--- PROVIDED DATA ---

-- ==== Sys2Proof/Decode.lean ====
section
/-! DEFINITION. The opcode table (rule R100), the decoder from the bytes at the head of `BYTEQ` to a
command, and the encoder from a command to its bytes and wire bits. -/

namespace Sys2Proof

/-- The seven recognised opcodes by name (rules R100, R110), in the table's order. -/
inductive Opcode where
  | probe | reset | origin | calib | statusl | status | kbd
deriving DecidableEq, Repr

/-- One row of the opcode table (rule R100): an exact match on the whole first byte, the command
length including the opcode (rules R93, R95; conflict C1) and the response length (rule R94). -/
structure OpcodeRow where
  op      : Opcode
  pattern : Byte
  mask    : Byte
  cmdLen  : Nat
  respLen : Nat
deriving DecidableEq, Repr

/-- The row of an opcode, as rule R100 lists it. -/
def Opcode.row : Opcode → OpcodeRow
  | .probe   => ⟨.probe,   0x00#8, 0xFF#8, 1, 3⟩
  | .reset   => ⟨.reset,   0xFF#8, 0xFF#8, 1, 3⟩
  | .origin  => ⟨.origin,  0x41#8, 0xFF#8, 1, 10⟩
  | .calib   => ⟨.calib,   0x42#8, 0xFF#8, 1, 10⟩
  | .statusl => ⟨.statusl, 0x43#8, 0xFF#8, 1, 10⟩
  | .status  => ⟨.status,  0x40#8, 0xFF#8, 3, 8⟩
  | .kbd     => ⟨.kbd,     0x54#8, 0xFF#8, 3, 8⟩

/-- The opcodes in the table's order. -/
def Opcode.all : List Opcode :=
  [.probe, .reset, .origin, .calib, .statusl, .status, .kbd]

/-- The opcode's byte on the wire. -/
def Opcode.byte (o : Opcode) : Byte := o.row.pattern

/-- Bytes of the command part, opcode included (rules R93, R95). -/
def Opcode.cmdLen (o : Opcode) : Nat := o.row.cmdLen

/-- Bytes of the response part (rules R94, R95). -/
def Opcode.respLen (o : Opcode) : Nat := o.row.respLen

/-- Whether a byte is this row's opcode. -/
def OpcodeRow.matches (r : OpcodeRow) (b : Byte) : Bool := b &&& r.mask == r.pattern

/-- The opcode a byte stands for; `none` for the 249 unrecognised values (rules R100, R101). -/
def Opcode.ofByte (b : Byte) : Option Opcode :=
  Opcode.all.find? fun o => o.row.matches b

/-- What the bytes queued in INITIAL stand for (rules R171 to R173). -/
inductive Decoded where
  /-- A complete command. -/
  | command (i : Instr)
  /-- A recognised three-byte opcode whose parameter bytes have not all arrived (rule R173). -/
  | awaiting (o : Opcode)
  /-- The head byte is not one of the seven opcodes (rules R101, R172). -/
  | unknownOpcode (b : Byte)
  /-- No byte is queued. -/
  | empty
deriving DecidableEq, Repr

/-- The decoder: it reads the head of the queue, "whatever the number of bytes queued behind it"
(rule R171), and takes parameter bytes with any value (rules R101, R173). Total on any bytes. -/
def decode : List Byte → Decoded
  | [] => .empty
  | b :: ps =>
    match Opcode.ofByte b with
    | none => .unknownOpcode b
    | some .probe => .command .probe
    | some .reset => .command .reset
    | some .origin => .command .origin
    | some .calib => .command .calib
    | some .statusl => .command .statusl
    | some .status =>
      match ps with
      | p1 :: p2 :: _ => .command (.status p1 p2)
      | _ => .awaiting .status
    | some .kbd =>
      match ps with
      | p1 :: p2 :: _ => .command (.kbd p1 p2)
      | _ => .awaiting .kbd

/-- The opcode of a command. -/
def Instr.opcode : Instr → Opcode
  | .probe => .probe
  | .reset => .reset
  | .origin => .origin
  | .calib => .calib
  | .statusl => .statusl
  | .status _ _ => .status
  | .kbd _ _ => .kbd

/-- The parameter bytes of a command, in the order they arrive (rule R63). -/
def Instr.params : Instr → List Byte
  | .status mode rumble => [mode, rumble]
  | .kbd param1 param2 => [param1, param2]
  | .probe | .reset | .origin | .calib | .statusl => []

/-- The encoder: opcode byte, then parameter bytes (rules R92, R93). -/
def encode (i : Instr) : List Byte := i.opcode.byte :: i.params

/-- The eight bits of a byte in wire order, most significant first (rule R62). -/
def byteBits (v : Byte) : List Bool :=
  [v.getLsbD 7, v.getLsbD 6, v.getLsbD 5, v.getLsbD 4,
   v.getLsbD 3, v.getLsbD 2, v.getLsbD 1, v.getLsbD 0]

/-- The bits of a command in wire order, without the stop bit (rules R62, R92). -/
def encodeBits (i : Instr) : List Bool := (encode i).flatMap byteBits

/-- The three bytes of a table word numbered as `opcode_table.json` numbers it: bits 7 to 0 the
first byte on the wire, later bytes counting on; every bit at or above `nbits` is 0. -/
def tableBytes (nbits w : Nat) : List Byte :=
  let v := w % 2 ^ nbits
  [BitVec.ofNat 8 v, BitVec.ofNat 8 (v / 2 ^ 8), BitVec.ofNat 8 (v / 2 ^ 16)]

/-- The command the decoder reads from a table word. -/
def decodeTableWord (nbits w : Nat) : Option Instr :=
  match decode (tableBytes nbits w) with
  | .command i => some i
  | .awaiting _ | .unknownOpcode _ | .empty => none

end Sys2Proof
end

---

* _ASSIGNMENT_:
Take the lines from the start of the records through the line holding "def Opcode.row : Opcode → OpcodeRow", both included, and please print them exactly, with nothing else.

* _ANSWER TO THE EXERCISE_:
-- ==== Sys2Proof/Decode.lean ====
section
/-! DEFINITION. The opcode table (rule R100), the decoder from the bytes at the head of `BYTEQ` to a
command, and the encoder from a command to its bytes and wire bits. -/

namespace Sys2Proof

/-- The seven recognised opcodes by name (rules R100, R110), in the table's order. -/
inductive Opcode where
  | probe | reset | origin | calib | statusl | status | kbd
deriving DecidableEq, Repr

/-- One row of the opcode table (rule R100): an exact match on the whole first byte, the command
length including the opcode (rules R93, R95; conflict C1) and the response length (rule R94). -/
structure OpcodeRow where
  op      : Opcode
  pattern : Byte
  mask    : Byte
  cmdLen  : Nat
  respLen : Nat
deriving DecidableEq, Repr

/-- The row of an opcode, as rule R100 lists it. -/
def Opcode.row : Opcode → OpcodeRow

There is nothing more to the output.